Congestion Cleansing

I was thinking about the Congestion Charge today – it’s coming for Londoners (and those who drive in for work or fun) in just over 2 weeks. I’m not at all close to this, so any thoughts are purely speculation. Anyway, I’m guessing that for the last couple of months it’s been in the equivalent of User Acceptance Testing – i.e. the cameras have been snapping pictures of number plates as they zoom (or crawl more likely) past the cameras.

Once the plate is snapped, it must be looked up in a database, presumably the DVLA’s records (or, if they’re doing it right, a clone database that is held locally for faster performance). Most databases that I come close to have error rates of around 20% – 30%. Let’s suppose that DVLA’s is 20%, maybe it’s as clean as the average tax database (after all, I assume that every car older than 3 years gets its address updated with every MOT? I don’t know the split of cars younger than that which will have worse data, or the number of company cars that perhaps have better data). So, the plate gets looked up, the address found and a letter goes off the next day if the money hasn’t been paid. Doubtless if the letter is one of the 20% that goes to the wrong address, the recipient will ignore the first one (or maybe, if we’re lucky, mark it as “address not known” and return it to sender). If they do ignore it, they’re going to get a shock a few days later when the debt collection mob show up.

So, how do you improve on the 20% and so cleanse your database? I guess the easiest way is: Once you get the number plate and the address from the DVLA database, you do a look up on a clone of the electoral roll and see if at least the names match. I don’t think there’s a single electoral roll (at least not a complete one) for London, so either there have to be separate lookups to individual boroughs, plus those outside London (and, it could be a car from Scotland or anywhere I guess, to make it more complicated) – so that probably doesn’t work. I think that leaves someone like Experian or Equifax, who have good records – and have the software to do fuzzy matching on various spellings of names. I have no idea if that kind of thing is allowed by the Data Protection people, but it would seem to me the only way to improve on the matching – after all, pretty much everyone who has a car probably has a credit file and so appears on the lists that these folks maintain.

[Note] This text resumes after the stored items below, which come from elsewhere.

-- ==== Sys2Proof/Machine/Params.lean ====
section
/-! DEFINITION. What the reel carries between batches and after a commit: hank scales (R227 to R230), factors (R243), narrow
parameters (R204, R250, R251), leaves of the ply digest (R451 to R454), key and value blocks (R213, R342), and their timeouts
(R254). -/

namespace Sys2Proof.Machine


-- Formats in force (R158, R161).

/-- A layer's operand formats under a fallback mode (R158). -/
def effFmt (m : NMode) (l : Layer) (r : Role) : Nat :=
  match r with
  | .act => if m == .fallback && l.actFmt == 0 then 1 else l.actFmt
  | .weight => if m == .fallback && l.weightFmt == 0 then 1 else l.weightFmt
  | .grad => if m == .fallback && l.gradFmt == 0 then 2 else l.gradFmt

def roleStaple (l : Layer) : Role → Nat
  | .act => l.actStaple
  | .weight => l.weightStaple
  | .grad => l.gradStaple

def roleTwist (l : Layer) : Role → Nat
  | .act => l.actTwist
  | .weight => l.weightTwist
  | .grad => l.gradTwist

/-- The mode of a layer in a list of fallback states. -/
def modeIn (ms : List LayerNum) (id : Nat) : NMode := (ms.getD id ⟨.notCandidate, 0, false⟩).mode

/-- The modes of the next batch. -/
def nextModes (s : State) : List LayerNum := match s.num.next with | some n => n.modes | none => s.num.layers

/-- E of the next batch. -/
def nextE (s : State) : Int := match s.num.next with | some n => n.e | none => s.num.e

/-- Slub cap of a layer's tensors (R161) and the outlier ratio (R156). -/
def slubCapOf (s : State) (m : NMode) : Nat :=
  if m == .storm then 3 else match s.warp.image with | some im => im.numeric.slubCap | none => 0
def outlierLog2 (s : State) : Nat := match s.warp.image with | some im => im.numeric.outlierLog2 | none => 1

/-- How an operand of a layer is written under a mode; none for a wide format. -/
def operandWrite (s : State) (m : NMode) (l : Layer) (r : Role) : Option WriteFmt :=
  (NFmt.ofCode (effFmt m l r)).map fun f => ⟨f, roleStaple l r, roleTwist l r, slubCapOf s m, outlierLog2 s⟩

-- Hank scales.

/-- a(x) of the largest magnitude in a list of binary32 values: 2^(a−1) ≤ |x| < 2^a; none for all zero or non-finite. -/
def largestA (xs : List Word) : Option Int :=
  xs.foldl (fun m w => maxLead m ((leading (dec32 w)).map (· + 1))) none

/-- This device's proposal for a hank (R227), from its contributions and, at the owner in the default mode, the delivered sum. -/
def ownProposal (s : State) (p : Hank) (h : HankRt) (e : Int) : Int :=
  let loc := largestA ((h.contribs.filter fun c => c.exec == s.stp.exec).flatMap fun c => sources s p.tag c 0 16384)
  let fin : Option Int := if p.owner == rankOf s && h.finalMax != 0 then some (h.hs + h.finalMax.log2 + 1) else none
  match (if isExact s then loc else maxLead loc fin) with
  | none => -192 - e
  | some a => if isExact s then a + groupsLog2 s - 13 - e else a - e - 13

/-- A table message: count and 16-bit values, two a word (R252). -/
def packRhos : List Int → List Word
  | [] => []
  | [a] => [w32 (unsigned 16 a)]
  | a :: b :: r => w32 (unsigned 16 a + 65536 * unsigned 16 b) :: packRhos r

/-- Value `i` of a table message. -/
def rhoAt (body : List Word) (i : Nat) : Int :=
  signed 16 (wfield (wordAt body (1 + i / 2)) (16 * (i % 2) + 15) (16 * (i % 2)))

/-- The agreed ρ of a hank is held (R228): a hank that waited for it starts at the scale it gives, restarts ordered since included. -/
def agreeScale (tag : Nat) (rho : Int) (s : State) : State :=
  s.onHank tag fun h =>
    let g := { h with rho := rho, agreed := true }
    if s.stp.running && !h.agreed then
      { g with hs := hsAfter h.attempt (startHs rho s.num.e)
               st := if h.st == .awaitScale then (if h.adders.isEmpty then .idle else .first) else h.st }
    else g

/-- Pass a hank's proposal on when this route position has gathered every one (R228): the maximum goes to the next device, or, at
the owner, is the agreed value and goes to every device. -/
def tryAgree (tag : Nat) (s : State) : State :=
  match s.hank tag with
  | none => s
  | some h =>
    let owner := ownerOf s tag
    match h.proposals with
    | [] => s
    | p :: ps =>
      if h.proposals.length < 1 + (routeIn s owner (rankOf s) false).length then s
      else
        let m := ps.foldl (fun a q => max a q.2) p.2
        let s1 := s.onHank tag fun x => { x with proposals := [] }
        match routeOut s owner (rankOf s) false with
        | some (role, dest) =>
          sendReel 1 role 0 dest (plainHdr s 3 tag s.stp.batch) (1 :: packRhos [m]) s1
        | none =>
          agreeScale tag m (distribute 2 owner (plainHdr s 4 tag (decidedBatch s)) (1 :: packRhos [m]) s1)

/-- One gathered proposal; a second one from the same device is not taken. -/
def addProposal (tag source : Nat) (rho : Int) (s : State) : State :=
  tryAgree tag <| s.onHank tag fun h =>
    if h.proposals.any fun q => q.1 == source then h else { h with proposals := h.proposals ++ [(source, rho)] }

/-- A table message has its form: a count up to 1,024 and that many values, of hanks of one owner. -/
def tableValid (s : State) (ws : List Word) : Bool :=
  let h := readRHdr ws
  let c := (wordAt ws 8).toNat
  decide (1 ≤ c ∧ c ≤ 1024) && ws.length == 9 + ceilDiv c 2 &&
    (List.range c).all fun i => (findHank s (h.tag + i)).isSome && ownerOf s (h.tag + i) == ownerOf s h.tag

/-- SCALE_PROPOSAL at its endpoint (R228). -/
def onProposal (r : Rx) (s : State) : State :=
  let ws := r.frame.payload
  let h := readRHdr ws
  if tableValid s ws && (routeIn s (ownerOf s h.tag) (rankOf s) false).any fun p => p.1 == h.source then
    (List.range (wordAt ws 8).toNat).foldl (fun t i => addProposal (h.tag + i) h.source (rhoAt (ws.drop 8) i) t) s
  else reelInvalid r s

/-- Pass a committed message on along the distribution route of its hank's owner (R250). -/
def passOn (r : Rx) (s : State) : State :=
  let h := readRHdr r.frame.payload
  (distNext s (ownerOf s h.tag) (rankOf s)).foldl
    (fun t p => sendReel 2 p.1 0 p.2 h (r.frame.payload.drop 8) t) s

/-- SCALE_AGREED at its endpoint (R228). -/
def onAgreed (r : Rx) (s : State) : State :=
  let ws := r.frame.payload
  let h := readRHdr ws
  if tableValid s ws then
    (List.range (wordAt ws 8).toNat).foldl (fun t i => agreeScale (h.tag + i) (rhoAt (ws.drop 8) i) t) (passOn r s)
  else reelInvalid r s

/-- FACTOR_RESULT at its endpoint (R243). -/
def onFactor (r : Rx) (s : State) : State :=
  let ws := r.frame.payload
  let h := readRHdr ws
  match findHank s h.tag with
  | some p =>
    if p.kind != 0 && ws.length == 1032 then
      let s1 := passOn r s
      if r.frame.exec.toNat == s.stp.exec then takeFactor p.layer p.kind h.tile h.segment (ws.drop 8) s1 else s1
    else reelInvalid r s
  | none => s

-- The next execution's hanks (R230, R239, R395).

/-- The two-path selection of a hank (R239). -/
def twoPathSampled (s : State) (tag batch : Nat) : Bool :=
  match s.warp.image with
  | some im =>
    leNat ((shake256 32 (ascii "DVK-2PATH" ++ seedOf s ++ leBytes 3 tag ++ leBytes 6 batch)).take 2) % 2 ^ im.hanks.twoPathLog2 == 0
  | none => false

/-- A hank as an execution of `batch` finds it: what belonged to an earlier execution is gone, its scale table and retained
contributions stay (R395), and in a replay of the batch what it has raised once (`keep`). -/
def HankRt.fresh (keep sampled : Bool) (h : HankRt) : HankRt :=
  { h with
    attempt := 0, st := if h.agreed then .idle else .awaitScale, sampled := sampled, clippedSeen := false,
    clipRaised := keep && h.clipRaised, adders := [], delivered := [], rescaled := [], held := [], compared := false, sat := false,
    asked := [], marker := false }

/-- Every hank of the image for the next execution; `keep` says whether retained contributions stay. -/
def renewHanks (keep : Bool) (s : State) : State :=
  s.onReel fun r => { r with
    hanks := r.hanks.map fun h =>
      let g := h.fresh keep (twoPathSampled s h.tag s.stp.batch)
      if keep then g else { g with contribs := [] }
    lowRank := r.lowRank.map fun x => { x with gotP := [], gotQ := [], pDone := false } }

/-- A hank at the start of a job (R230). -/
def HankRt.first (p : Hank) : HankRt :=
  { tag := p.tag, rho := p.initRel, agreed := true, hs := 0, attempt := 0, st := .idle, sampled := false, clippedSeen := false,
    clipRaised := false, contribs := [], adders := [], delivered := [], finalMax := 0, rescaled := [],
    held := [], proposals := [], compared := false, sat := false, asked := [], marker := false }

-- Narrow parameters (R204, R250).

/-- Elements of a tile that are no padding (R217). -/
def tileRowsN (l : Layer) (tile : Nat) : Nat := min 128 (l.kExtent - tile / gridCols l.nExtent * 128)
def tileColsN (l : Layer) (tile : Nat) : Nat := min 128 (l.nExtent - tile % gridCols l.nExtent * 128)

/-- The weight tiles that a shard covers: those of its hank, or the whole rows of a low-rank one (R244). -/
def shardTiles (l : Layer) (p : Hank) : List Nat :=
  let tiles := (List.range p.tileCount).map (p.firstTile + ·)
  if p.kind == 0 then tiles
  else
    let g := gridCols p.rank
    (tiles.filter fun t => t % g == 0).flatMap fun t =>
      (List.range (gridCols l.nExtent)).map fun c => t / g * gridCols l.nExtent + c

/-- A shard's values of one weight tile, row by row. -/
def tileValues (l : Layer) (p : Hank) (w : List Word) (tile : Nat) : List (List Word) :=
  let rows := tileRowsN l tile
  let cols := tileColsN l tile
  if p.kind == 0 then
    let base := ((List.range (tile - p.firstTile)).map fun i => tileRowsN l (p.firstTile + i) * tileColsN l (p.firstTile + i)).sum
    (List.range rows).map fun r => (w.drop (base + r * cols)).take cols
  else
    let g := gridCols p.rank
    let tr := tile / gridCols l.nExtent
    let before := ((List.range p.tileCount).map (p.firstTile + ·)).filter fun t => t % g == 0 && decide (t / g < tr)
    let base := (before.map fun t => min 128 (l.kExtent - t / g * 128)).sum
    (List.range rows).map fun r => (w.drop ((base + r) * l.nExtent + tile % gridCols l.nExtent * 128)).take cols

/-- Columns of a list of rows. -/
def transposed (cols : Nat) (rows : List (List Word)) : List (List Word) :=
  (List.range cols).map fun c => rows.map fun r => r.getD c 0

/-- Round up to a 256-byte boundary. -/
def up256 (n : Nat) : Nat := ceilDiv n 256 * 256

/-- Bytes of a wide format code: BF16 and binary32. -/
def wideBytes (fmt : Nat) : Nat := if fmt == 3 then 2 else 4

/-- Where a narrow copy's arrays stand in a layer's parameter region (log entry 40): the feature-axis copy (staples along K_EXTENT,
one row per output feature), then the token-axis copy (staples along N_EXTENT). -/
structure CopyPlace where
  fmt : NFmt
  kLen : Nat
  size : Nat
  elem : Nat
  hdr : Nat
  slub : Nat
  deriving DecidableEq, Repr

def copyPlace (l : Layer) (f : NFmt) (base copy : Nat) : CopyPlace :=
  let size := stapleSize l.weightStaple
  let n := l.kExtent * l.nExtent
  let eb := up256 (n * f.bits / 8)
  let hb := up256 (n / size * 2)
  let sb := up256 (n / size * 6)
  let b := if copy == 0 then base else base + eb + hb + sb
  ⟨f, if copy == 0 then l.kExtent else l.nExtent, size, b, b + eb, b + eb + hb⟩

/-- Skein address of the parameter region of a layer; none where the image places none. -/
def paramBase (s : State) (layer : Nat) : Option Nat :=
  match s.warp.image with
  | some im => (im.memory.find? fun e => e.kind == 8 && e.layer == layer).map fun e => e.stack * 2 ^ 37 + e.offset
  | none => none

/-- Rows of a segment of a copy: the first row, how many, the first position along the row and how many. -/
structure SegShape where
  row0 : Nat
  rows : Nat
  k0 : Nat
  ks : Nat
  deriving DecidableEq, Repr

def segShape (l : Layer) (copy tile seg : Nat) : SegShape :=
  let tr := tile / gridCols l.nExtent
  let tc := tile % gridCols l.nExtent
  if copy == 0 then ⟨tc * 128 + 8 * seg, min 8 (tileColsN l tile - 8 * seg), tr * 128, tileRowsN l tile⟩
  else ⟨tr * 128 + 8 * seg, min 8 (tileRowsN l tile - 8 * seg), tc * 128, tileColsN l tile⟩

/-- Skein pieces (address, length) that a segment's bytes fill, in the order of the payload: elements, headers, side lists of its
rows; a wide segment is its rows. -/
def segPlaces (l : Layer) (fmt base copy tile seg : Nat) : List (Nat × Nat) :=
  let g := segShape l copy tile seg
  match NFmt.ofCode fmt with
  | some f =>
    let p := copyPlace l f base copy
    let rows := (List.range g.rows).map (g.row0 + ·)
    (rows.map fun r => (elemAddr f p.elem p.kLen r g.k0, g.ks * f.bits / 8)) ++
      (rows.map fun r => (hdrAddr p.hdr p.kLen p.size r g.k0, g.ks / p.size * 2)) ++
      (rows.map fun r => (slubAddr p.slub p.kLen p.size r g.k0, g.ks / p.size * 6))
  | none =>
    (List.range g.rows).map fun i => (base + ((g.row0 + i) * l.nExtent + g.k0) * wideBytes fmt, g.ks * wideBytes fmt)

/-- One emitted segment. -/
structure Emitted where
  copy : Nat
  fmt : Nat
  tile : Nat
  seg : Nat
  bytes : List Byte
  counts : Counts
  ovf : Nat
  deriving DecidableEq, Repr

/-- A segment of a narrow copy: rows written under R145, with round-to-nearest-even. -/
def emitNarrow (w : WriteFmt) (fmt copy tile seg : Nat) (rows : List (List Word)) : Emitted :=
  let rs := ((rows.drop (8 * seg)).take 8).map (writeRow w none)
  { copy := copy, fmt := fmt, tile := tile, seg := seg
    bytes := (rs.flatMap fun r => r.staples.flatMap (stapleElemBytes w.fmt)) ++ (rs.flatMap fun r => r.staples.flatMap stapleHdrBytes) ++
      (rs.flatMap fun r => r.staples.flatMap stapleSlubBytes)
    counts := rs.foldl (fun a r => a.add r.counts) Counts.zeros, ovf := (rs.map (·.ovf)).sum }

/-- Bytes of a wide value. -/
def wideValueBytes (fmt : Nat) (w : Word) : List Byte :=
  if fmt == 3 then leBytes 2 ((toBf16 w).bits.toNat / 65536) else leBytes 4 w.toNat

/-- A segment of a wide tensor. -/
def emitWide (fmt tile seg : Nat) (rows : List (List Word)) : Emitted :=
  { copy := 2, fmt := fmt, tile := tile, seg := seg
    bytes := ((rows.drop (8 * seg)).take 8).flatMap fun r => r.flatMap (wideValueBytes fmt)
    counts := Counts.zeros, ovf := 0 }

/-- The sixteen segments of a tile, those without a row left out. -/
def tileSegments (f : Nat → Emitted) : List Emitted := ((List.range 16).map f).filter fun e => !e.bytes.isEmpty

/-- Everything that a shard emits, tile by tile: both narrow copies, or the wide one. -/
def shardEmission (s : State) (m : NMode) (l : Layer) (p : Hank) (w : List Word) : List Emitted :=
  let fmt := effFmt m l .weight
  (shardTiles l p).flatMap fun t =>
    let rows := tileValues l p w t
    match operandWrite s m l .weight with
    | some wf =>
      tileSegments (fun g => emitNarrow wf fmt 0 t g (transposed (tileColsN l t) rows)) ++
        tileSegments (fun g => emitNarrow wf fmt 1 t g rows)
    | none => tileSegments (fun g => emitWide fmt t g rows)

Richard Granger, he of NHS and highest paid civil servant fame, is one of the people who put this programme together, so I’m guessing that all this kind of thing has already been covered as he seems very smart. It will take a few weeks for it to play out, but I’m still expecting there to be a lot of wrong addresses receiving bills for cars they don’t own … and it won’t be long before the Evening Standard reports the first debt collectors turning up on someone’s doorstep to confiscate or clamp their car.